Greenland Sander
Department of Epidemiology and Department of Statistics, University of California, Los Angeles, CA, USA.
Paediatr Perinat Epidemiol. 2021 Jan;35(1):8-23. doi: 10.1111/ppe.12711. Epub 2020 Dec 2.
The "replication crisis" has been attributed to perverse incentives that lead to selective reporting and misinterpretations of P-values and confidence intervals. A crude fix offered for this problem is to lower testing cut-offs (α levels), either directly or in the form of null-biased multiple comparisons procedures such as naïve Bonferroni adjustments.
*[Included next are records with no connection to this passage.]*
-- ==== Sys2Proof/Machine/Ops.lean ====
section
/-! DEFINITION. Machine/Ops.lean: the named operations over the state: cores, vales, lead slices, translation (R188 to R195),
faults and traps (R297 to R301), issue (R102). -/
namespace Sys2Proof.Machine

/-- The outcome of a step. -/
abbrev Out := Host.Outcome State Fault Refusal

/-! ## Parts of the state -/

/-- Change one core. -/
def State.setCore (s : State) (c : Fin 256) (k : Core) : State := { s with cores := s.cores.set c k }
/-- Change one vale. -/
def State.setVale (s : State) (v : Fin 16) (x : Vale) : State := { s with vales := s.vales.set v x }
/-- Change one channel. -/
def State.setChan (s : State) (ch : Fin 512) (x : Channel) : State := { s with chans := s.chans.set ch x }
/-- Change one port. -/
def State.setPort (s : State) (p : Fin 18) (x : Port) : State := { s with ports := s.ports.set p x }
/-- One core. -/
def State.core (s : State) (c : Fin 256) : Core := s.cores[c]
/-- One vale. -/
def State.vale (s : State) (v : Fin 16) : Vale := s.vales[v]
/-- One channel. -/
def State.chan (s : State) (ch : Fin 512) : Channel := s.chans[ch]
/-- One engine of a core. -/
def Core.eng (k : Core) (e : Fin 4) : Engine := k.engines[e]
/-- Change one engine of a core. -/
def Core.setEng (k : Core) (e : Fin 4) (x : Engine) : Core := { k with engines := k.engines.set e x }

/-- A lead slice. -/
def State.ls (s : State) : LeadId → LeadSlice
  | .mgmt => s.mgmt.ls
  | .core c => (s.core c).ls

/-- Change a lead slice. -/
def State.setLs (s : State) (who : LeadId) (l : LeadSlice) : State :=
  match who with
  | .mgmt => { s with mgmt := { s.mgmt with ls := l } }
  | .core c => s.setCore c { s.core c with ls := l }

/-- The lead slice in turn. -/
def leadInTurn (s : State) : Option LeadId :=
  match s.turn with
  | .mgmt => some .mgmt
  | .lead c => some (.core c)
  | _ => none

/-- The issue has to wait: nothing changes but that it is known (log 1). -/
def State.waiting (s : State) : State := { s with stalled := true }

/-- Increment a saturating 64-bit counter. -/
def satIncr {w : Nat} (x : BitVec w) : BitVec w := if x = BitVec.allOnes w then x else x + 1

/-! ## Ownership and keys -/

/-- The vale owns a core, a slice or a channel (R39). -/
def Vale.ownsAny (x : Vale) : Bool := decide (x.cores ≠ 0) || decide (x.slices ≠ 0) || decide (x.channels ≠ 0)

/-- The key that the vale names while it is keyed (R39). -/
def valeKey (s : State) (v : Fin 16) : Option Nat :=
  if (s.vale v).ownsAny && !(s.vale v).keyLost then s.sec.slots[(s.vale v).key.toFin] else none

/-- The vale is keyed (R39). -/
def keyed (s : State) (v : Fin 16) : Bool := (valeKey s v).isSome

/-- The pseudo-channel of a physical address: PA[38:36] the stack, PA[35:30] the channel (R192). -/
def channelOf (pa : Nat) : Nat := pa / 2 ^ 30 % 512

/-- The DRAM bank of a physical address, numbered over the device (R192). -/
def bankOf (pa : Nat) : Nat := pa / 2 ^ 10 % 32 + 32 * channelOf pa

/-- The bank is held by a reservation of another copy channel than `except_`: every access to it waits (R224). -/
def bankHeld (s : State) (except_ : Option (Fin 256 × Fin 4)) (b : Nat) : Bool :=
  s.bulk.any fun h => decide (h.bank = b) && !decide (except_ = some (h.core, h.eng))

/-- The vale owns the pseudo-channel of a physical address. -/
def ownsPa (s : State) (v : Fin 16) (pa : Nat) : Bool :=
  decide (pa < 2 ^ 39) && (s.vale v).channels.getLsbD (channelOf pa)

/-! ## Translation (R193 to R195) -/

/-- What a translation can fail with, in the order of R195. -/
inductive WalkErr where
  | notMapped | pteFormat | channel | denied
  deriving DecidableEq, Repr

/-- What an access does, as the leaf's R and W bits judge it (R195): fetches are judged by neither (R69). -/
inductive Access where
  | read | write | atomic | fetch
  deriving DecidableEq, Repr

/-- A leaf: the physical address of the byte, whether the page is compute-capable, its R and W with the image attributes
of R17 applied. -/
structure Leaf where
  pa : Nat
  cc : Bool
  r  : Bool
  w  : Bool
  deriving DecidableEq, Repr

/-- Bit `i` of a number. -/
def bit (n i : Nat) : Bool := n.testBit i

/-- The cause code of a walk error for the agent `agent` (R212): classes 3 and 4. -/
def WalkErr.code (agent : Nat) : WalkErr → Nat
  | .notMapped => 96 + 8 * agent
  | .pteFormat => 98 + 8 * agent
  | .channel => 131 + 8 * agent
  | .denied => 129 + 8 * agent

/-- A frame is registered with its channel's controller (R200). -/
def frameRegistered (s : State) (pa : Nat) : Bool :=
  (s.chan ⟨channelOf pa, by unfold channelOf; omega⟩).frames.any fun f => decide (f = 1#1 ++ BitVec.ofNat 9 (pa / 2 ^ 21))

/-- The entry of a table, read under the vale's key as `.nc` (R195). For a 64 KiB page whose group differs, any entry of
the group may be taken (R194): the device's choice (log 15). -/
def tableEntry (s : State) (key table index level : Nat) : Nat :=
  let at_ (i : Nat) := ofBytes (dramRead s key (table + 8 * i) 8)
  let e := at_ index
  if level = 0 && bit e 0 && bit e 6 then
    let group := (List.range 16).map fun j => at_ (index / 16 * 16 + j)
    if group.all (fun x => decide (x = e)) then e else group.getD (Config.pick s.ticks % 16) e
  else e

/-- An entry breaks its form at its level (R194, R195). -/
def badEntry (s : State) (level e : Nat) : Bool :=
  let leaf := bit e 1
  let frame := e / 2 ^ 12 % 2 ^ 27 * 2 ^ 12
  decide (e / 2 ^ 39 ≠ 0) || decide (e / 2 ^ 7 % 32 ≠ 0) || bit e 2 || (leaf && decide (3 ≤ level)) ||
  (!leaf && decide (level = 0)) ||
  (leaf && decide (level = 2) && decide (frame % 2 ^ 30 ≠ 0)) ||
  (leaf && decide (level = 1) && decide (frame % 2 ^ 21 ≠ 0)) ||
  (bit e 6 && (!leaf || decide (level ≠ 0))) || (bit e 6 && decide (frame % 2 ^ 16 ≠ 0)) ||
  (bit e 5 && (!leaf || decide (level ≠ 1) || !frameRegistered s frame))

/-- Bytes of a leaf of a level. -/
def leafSize (level e : Nat) : Nat :=
  match level with
  | 2 => 2 ^ 30
  | 1 => 2 ^ 21
  | _ => if bit e 6 then 2 ^ 16 else 2 ^ 12

/-- The walk from `table` down, one level of the list after another (R193, R195). -/
def walkFrom (s : State) (v : Fin 16) (key : Nat) (va : Nat) (acc : Access) (image : Bool) :
    Nat → Nat → Except WalkErr Leaf
  | table, level + 1 =>
    if !ownsPa s v table then .error .channel
    else
      let shift := 12 + 9 * level
      let e := tableEntry s key table (va / 2 ^ shift % (if level = 4 then 256 else 512)) level
      if !bit e 0 then .error .notMapped
      else if badEntry s level e then .error .pteFormat
      else
        let frame := e / 2 ^ 12 % 2 ^ 27 * 2 ^ 12
        if bit e 1 then
          if !ownsPa s v frame then .error .channel
          else
            let r := bit e 3 || image
            let w := bit e 4 && !image
            let ok := match acc with
              | .read => r
              | .write => w
              | .atomic => r && w
              | .fetch => true
            if ok then .ok ⟨frame + va % leafSize level e, bit e 5, r, w⟩ else .error .denied
        else walkFrom s v key va acc image frame level
  | _, 0 => .error .notMapped

/-- An image of the vale, loaded or loading, covers the address: its pages are read-only (R15, R17), denied by virtual address (log
80). -/
def inImage (x : Vale) (va : Nat) : Bool :=
  (x.images.any fun i => decide (i.base.toNat ≤ va) && decide (va < i.base.toNat + i.len)) ||
  (match x.load with
   | some j => decide (j.image.base.toNat ≤ va) && decide (va < j.image.base.toNat + j.image.len)
   | none => false)

/-- The walk of the vale's tree for a global address (R193 to R195). -/
def walk (s : State) (v : Fin 16) (key va : Nat) (acc : Access) (image : Bool) : Except WalkErr Leaf :=
  walkFrom s v key (va % 2 ^ 56) acc image ((s.vale v).root.toNat * 2 ^ 12) 5

/-- A cached page answers an access as its leaf would have (R194, R198, R202). -/
def useCached (s : State) (v : Fin 16) (e : CachedPage) (va : Nat) (acc : Access) (image : Bool) : Except WalkErr Leaf :=
  if !ownsPa s v e.pa then .error .channel
  else
    let r := e.r || image
    let w := e.w && !image
    let ok := match acc with
      | .read => r
      | .write => w
      | .atomic => r && w
      | .fetch => true
    if ok then .ok ⟨e.pa + va % 2 ^ 12, e.cc, r, w⟩ else .error .denied

/-- The cached pages that may answer for an address of the vale. -/
def cachedFor (s : State) (v : Fin 16) (va : Nat) : List CachedPage :=
  s.pages.filter fun e => decide (e.asid = (s.vale v).asid) && decide (e.page = va % 2 ^ 56 / 2 ^ 12)

/-- The cached page through which an address of the vale is translated, where the device does not walk (log 14). -/
def chosenPage (s : State) (v : Fin 16) (va : Nat) : Option CachedPage :=
  match cachedFor s v va with
  | [] => none
  | e :: es => (e :: es)[Config.choose s.ticks (va / 2 ^ 12) % (es.length + 2)]?

/-- Translate a global address of the vale: through an entry of a translation cache or by a walk, as the device chooses
(R193 to R195, R202; log 14). A vale that is not keyed is denied, its walk being refused at its first read (R342); that the
root's channel is not the vale's own is judged before any read (R195). -/
def translate (s : State) (v : Fin 16) (va : Nat) (acc : Access) : Except WalkErr Leaf :=
  match valeKey s v with
  | none => if ownsPa s v ((s.vale v).root.toNat * 2 ^ 12) then .error .denied else .error .channel
  | some key =>
    let image := inImage (s.vale v) va
    match chosenPage s v va with
    | some e => useCached s v e va acc image
    | none => walk s v key va acc image

/-- The table entries that the walk from `table` down reads: address and length of each, or of the group that it may take (R194,
R195). -/
def walkTables (s : State) (v : Fin 16) (key va : Nat) : Nat → Nat → List (Nat × Nat)
  | table, level + 1 =>
    if !ownsPa s v table then []
    else
      let i := va / 2 ^ (12 + 9 * level) % (if level = 4 then 256 else 512)
      let e := tableEntry s key table i level
      let here : Nat × Nat := if level = 0 && bit e 0 && bit e 6 then (table + i / 16 * 128, 128) else (table + 8 * i, 8)
      here :: (if bit e 0 && !bit e 1 && !badEntry s level e then walkTables s v key va (e / 2 ^ 12 % 2 ^ 27 * 2 ^ 12) level
        else [])
  | _, 0 => []

/-- The table entries that the translation of an address reads: none through a cached page, nor for a vale that is not keyed. -/
def walkReads (s : State) (v : Fin 16) (va : Nat) : List (Nat × Nat) :=
  match valeKey s v, chosenPage s v va with
  | some key, none => walkTables s v key (va % 2 ^ 56) ((s.vale v).root.toNat * 2 ^ 12) 5
  | _, _ => []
Methodologists and statisticians have expressed positions that range from condemning all such procedures to demanding their application in almost all analyses. Navigating between these unjustifiable extremes requires defining analysis goals precisely enough to separate inappropriate from appropriate adjustments. To meet this need, I here review issues arising in single-parameter inference (such as error costs and loss functions) that are often skipped in basic statistics, yet are crucial to understanding controversies in testing and multiple comparisons. I also review considerations that should be made when examining arguments for and against modifications of decision cut-offs and adjustments for multiple comparisons. The goal is to provide researchers a better understanding of what is assumed by each side and to enable recognition of hidden assumptions. Basic issues of goal specification and error costs are illustrated with simple fixed cut-off hypothesis testing scenarios. These illustrations show how adjustment choices are extremely sensitive to implicit decision costs, making it inevitable that different stakeholders will vehemently disagree about what is necessary or appropriate. Because decisions cannot be justified without explicit costs, resolution of inference controversies is impossible without recognising this sensitivity. Pre-analysis statements of funding, scientific goals, and analysis plans can help counter demands for inappropriate adjustments, and can provide guidance as to what adjustments are advisable. Hierarchical (multilevel) regression methods (including Bayesian, semi-Bayes, and empirical-Bayes methods) provide preferable alternatives to conventional adjustments, insofar as they facilitate use of background information in the analysis model, and thus can provide better-informed estimates on which to base inferences and decisions.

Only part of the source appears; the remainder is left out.